How to stop the find command after first match?
With GNU or FreeBSD find
, you can use the -quit
predicate:
find . ... -print -quit
The NetBSD find
equivalent:
find . ... -print -exit
If all you do is printing the name, and assuming the filenames don't contain newline characters, you could do:
find . ... -print | head -n 1
That will not stop find
after the first match, but possibly, depending on timing and buffering upon the second match or (much) later. Basically, find
will be terminated with a SIGPIPE when it tries to output something while head
is already gone because it has already read and displayed the first line of input.
Note that not all shells will wait for that find
command after head
has returned. The Bourne shell and AT&T implementations of ksh
(when non-interactive) and yash
(only if that pipeline is the last command in a script) would not, leaving it running in background. If you'd rather see that behaviour in any shell, you could always change the above to:
(find . ... -print &) | head -n 1
If you're doing more than printing the paths of the found files, you could try this approach:
find . ... -exec sh -c 'printf "%s\n" "$1"; kill "$PPID"' sh {} \;
(replace printf
with whatever you would be doing with that file).
That has the side effect of find
returning an exit status reflecting the fact that it was killed though.
Actually, using the SIGPIPE signal instead of SIGTERM (kill -s PIPE
instead of kill
) will cause some shells to be more silent about that death (but would still return a non-zero exit status).
find . -name something -print -quit
Terminates find after the first match after printing it.

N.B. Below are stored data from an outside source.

-- ==== Sys2Proof/Laws/StatusWord.lean ====
section
/-! SUPPORT. The status register as a word: what each bit of `SR.toWord` is, and that `SR.ofWord` undoes
`SR.toWord` when the layout gives every field its own bit. -/

namespace Sys2Proof.Machine

theorem getLsbD_bitAt (b : Bool) (p i : Nat) (hp : p < 32) : (bitAt b p).getLsbD i = (b && decide (i = p)) := by
  unfold bitAt
  cases b
  · simp
  · simp only [if_true, Bool.true_and, BitVec.getLsbD_shiftLeft]
    by_cases h : i = p
    · subst h; simp [hp]
    · by_cases h2 : i < p
      · simp [h2, h]
      · simp [h2, h]; intro _; omega

/-- A 4-bit field holds nothing outside its four bits. -/
theorem getLsbD_fieldAt (v : BitVec 4) (p i : Nat) (h : i ∉ [0, 1, 2, 3].map (p + ·)) :
    (fieldAt v p).getLsbD i = false := by
  have hn : ¬(p ≤ i ∧ i < p + 4) := by
    rintro ⟨h1, h2⟩
    refine h (List.mem_map.2 ⟨i - p, ?_, by omega⟩)
    have : i - p = 0 ∨ i - p = 1 ∨ i - p = 2 ∨ i - p = 3 := by omega
    simpa using this
  unfold fieldAt
  rw [BitVec.getLsbD_shiftLeft]
  by_cases h1 : i < p
  · simp [h1]
  · rw [BitVec.getLsbD_setWidth, BitVec.getLsbD_of_ge v _ (by omega), Bool.and_false, Bool.and_false]

/-- The fields of SR that have storage, with their bit positions. -/
def srFields (layout : SrLayout) (sr : SR) : List (Bool × Nat) :=
  [(sr.modeHi, 15), (sr.modeLo, 9), (sr.nmi, layout.nmi.toNat), (sr.int, layout.int.toNat),
    (sr.vi, layout.vi.toNat), (sr.e, layout.e.toNat), (sr.endian, layout.endian.toNat),
    (sr.l, layout.l.toNat), (sr.c, layout.c.toNat), (sr.z, layout.z.toNat), (sr.s, layout.s.toNat),
    (sr.v, layout.v.toNat)]

/-- A bit outside the identification fields is the flag placed there, if any. -/
theorem toWord_getLsbD (layout : SrLayout) (sr : SR) (i : Nat) (hi : i ∉ SrLayout.idBits layout) :
    (SR.toWord layout sr).getLsbD i = (srFields layout sr).any fun f => f.1 && decide (i = f.2) := by
  have h4 : ∀ x : BitVec 4, x.toNat < 32 := fun x => by have := x.isLt; omega
  have h5 : ∀ x : BitVec 5, x.toNat < 32 := fun x => x.isLt
  simp only [SrLayout.idBits, List.flatMap_cons, List.flatMap_nil, List.append_nil, List.mem_append,
    not_or] at hi
  simp only [SR.toWord, BitVec.getLsbD_or, getLsbD_fieldAt _ _ _ hi.1, getLsbD_fieldAt _ _ _ hi.2.1,
    getLsbD_fieldAt _ _ _ hi.2.2, getLsbD_bitAt _ _ _ (h4 _), getLsbD_bitAt _ _ _ (h5 _),
    getLsbD_bitAt _ 15 _ (by omega), getLsbD_bitAt _ 9 _ (by omega)]
  simp [srFields, Bool.or_assoc]

theorem any_of_nodup {l : List (Bool × Nat)} (hn : (l.map (·.2)).Nodup) {b : Bool} {p : Nat}
    (hm : (b, p) ∈ l) : (l.any fun f => f.1 && decide (p = f.2)) = b := by
  induction l with
  | nil => cases hm
  | cons a l ih =>
    rw [List.map_cons, List.nodup_cons] at hn
    rw [List.any_cons]
    rcases List.mem_cons.1 hm with rfl | hm
    · have : (l.any fun f => f.1 && decide (p = f.2)) = false := by
        rw [List.any_eq_false]
        intro f hf h
        have : p = f.2 := by simp at h; exact h.2
        exact hn.1 (List.mem_map.2 ⟨f, hf, this.symm⟩)
      rw [this]; simp
    · rw [ih hn.2 hm]
      have : decide (p = a.2) = false := by
        rw [decide_eq_false_iff_not]
        intro h
        exact hn.1 (List.mem_map.2 ⟨(b, p), hm, h⟩)
      rw [this]; simp

/-- What a word built from SR holds at a field's position. -/
theorem toWord_field {layout : SrLayout} (hw : SrLayout.wf layout = true) {sr : SR} {b : Bool} {p : Nat}
    (hm : (b, p) ∈ srFields layout sr) : (SR.toWord layout sr).getLsbD p = b := by
  have hn := (of_decide_eq_true hw).1
  rw [List.nodup_append] at hn
  have hf : SrLayout.flagBits layout = (srFields layout sr).map (·.2) := rfl
  rw [toWord_getLsbD _ _ _ fun h => hn.2.2 p (hf ▸ List.mem_map.2 ⟨(b, p), hm, rfl⟩) p h rfl]
  exact any_of_nodup (hf ▸ hn.1) hm

/-- POP of a saved SR restores it: what differs from the word read are the fields no POP writes. -/
theorem ofWord_toWord {layout : SrLayout} (hw : SrLayout.wf layout = true) (sr old : SR) (he : sr.e = false)
    (ho : old.endian = sr.endian) : SR.ofWord layout old (SR.toWord layout sr) = sr := by
  have f := fun b p h => toWord_field hw (sr := sr) (b := b) (p := p) h
  simp only [srFields] at f
  have h15 := f sr.modeHi 15 (by simp)
  have h9 := f sr.modeLo 9 (by simp)
  have h1 := f sr.nmi layout.nmi.toNat (by simp)
  have h2 := f sr.int layout.int.toNat (by simp)
  have h3 := f sr.vi layout.vi.toNat (by simp)
  have h4 := f sr.l layout.l.toNat (by simp)
  have h5 := f sr.c layout.c.toNat (by simp)
  have h6 := f sr.z layout.z.toNat (by simp)
  have h7 := f sr.s layout.s.toNat (by simp)
  have h8 := f sr.v layout.v.toNat (by simp)
  unfold SR.ofWord
  rw [h15, h9, h1, h2, h3, h4, h5, h6, h7, h8, ho, ← he]

end Sys2Proof.Machine
end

Terminate find after a specific amount of matches and print results:
find . -name something -print | head -n 5
Surprisingly enough - head now terminates string after 5 matches, though I do not know how or why.
It is very easy to test. Just let find search a on root which would result thousands, maybe even more matches while taking at least a minute or more. But when piped into "head" "find" will terminate after the specified amount of lines defined in head (default head shows 10, use "head -n" to specify lines).
Note that this will terminate after "head -n" reaches the specified newline character count and therefore any match that contains multiple newline characters will count accordingly.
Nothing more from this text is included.